Die statthafte (§ 511 ZPO), den notwendigen Wert der Beschwer erreichende (§ 511a Abs. 1 ZPO), form- und fristgerecht eingelegte und begründete (§§ 516, 518, 519 ZPO) Berufung der Beklagten ist zulässig.
II.
Die Berufung des Beklagten ist jedoch unbegründet.
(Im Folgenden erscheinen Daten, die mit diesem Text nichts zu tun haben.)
-- ==== Sys2Proof/Laws/FootPages.lean ====
section
/-!
SUPPORT. Footprints of the definitions of Machine/Pages.lean: which parts of the state each of them may update.
-/
namespace Sys2Proof.Machine

variable {F : Part → Bool} {P : State → Prop}

theorem mapFields_foot (hP : Closed F P) (k_heads : F .heads = true) {s : State} {x1 : Nat} {g : FieldSt → FieldSt} (h_s : P s) : P (mapFields s x1 g) := by
    unfold mapFields
    try dsimp only
    repeat' first
      | with_reducible assumption
      | with_reducible apply putHead_foot hP k_heads
      | with_reducible apply ite_closed
      | (intro _ _)
      | (intro _)
      | dsimp only
      | split

theorem abortJob_foot (hP : Closed F P) (k_regs : F .regs = true) (k_out : F .out = true) (k_freeCount : F .freeCount = true) (k_router : F .router = true) (k_ring : F .ring = true) (k_maint : F .maint = true) (k_hbm : F .hbm = true) (k_host : F .host = true) (k_memory : F .memory = true) (k_eng : F .eng = true) (k_links : F .links = true) (k_audio : F .audio = true) {s : State} {j : Job} (h_s : P s) : P (abortJob s j) := by
    unfold abortJob
    try dsimp only
    repeat' first
      | with_reducible assumption
      | with_reducible apply stopJob_foot hP k_regs k_out k_freeCount k_router k_ring k_maint k_hbm k_host k_memory k_eng
      | with_reducible apply finishJob_foot hP k_regs k_ring
      | with_reducible apply playDone_foot hP k_regs k_ring
      | with_reducible apply putPort_foot hP k_audio
      | with_reducible apply putLink_foot hP k_links
      | with_reducible apply ite_closed
      | (intro _ _)
      | (intro _)
      | dsimp only
      | split

theorem abortJobs_foot (hP : Closed F P) (k_regs : F .regs = true) (k_out : F .out = true) (k_freeCount : F .freeCount = true) (k_router : F .router = true) (k_ring : F .ring = true) (k_maint : F .maint = true) (k_hbm : F .hbm = true) (k_host : F .host = true) (k_memory : F .memory = true) (k_eng : F .eng = true) (k_links : F .links = true) (k_audio : F .audio = true) {s : State} {l : List Job} (h_s : P s) : P (abortJobs s l) := by
    unfold abortJobs
    try dsimp only
    repeat' first
      | with_reducible assumption
      | with_reducible apply abortJob_foot hP k_regs k_out k_freeCount k_router k_ring k_maint k_hbm k_host k_memory k_eng k_links k_audio
      | (with_reducible refine foldl_inv P _ (fun _ _ _ => ?_) _ _ ?_)
      | with_reducible apply ite_closed
      | (intro _ _)
      | (intro _)
      | dsimp only
      | split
Der Anspruch der Kläger auf Zahlung von 2.883,52 DM ergibt sich aus § 812 Abs. 1 Satz 2, 1. Alt. BGB und § 538 Abs. 1 BGB. Es wird insoweit gemäß § 543 Abs. 1 ZPO auf die zutreffenden Entscheidungsgründe des erstinstanzlichen Urteils verwiesen.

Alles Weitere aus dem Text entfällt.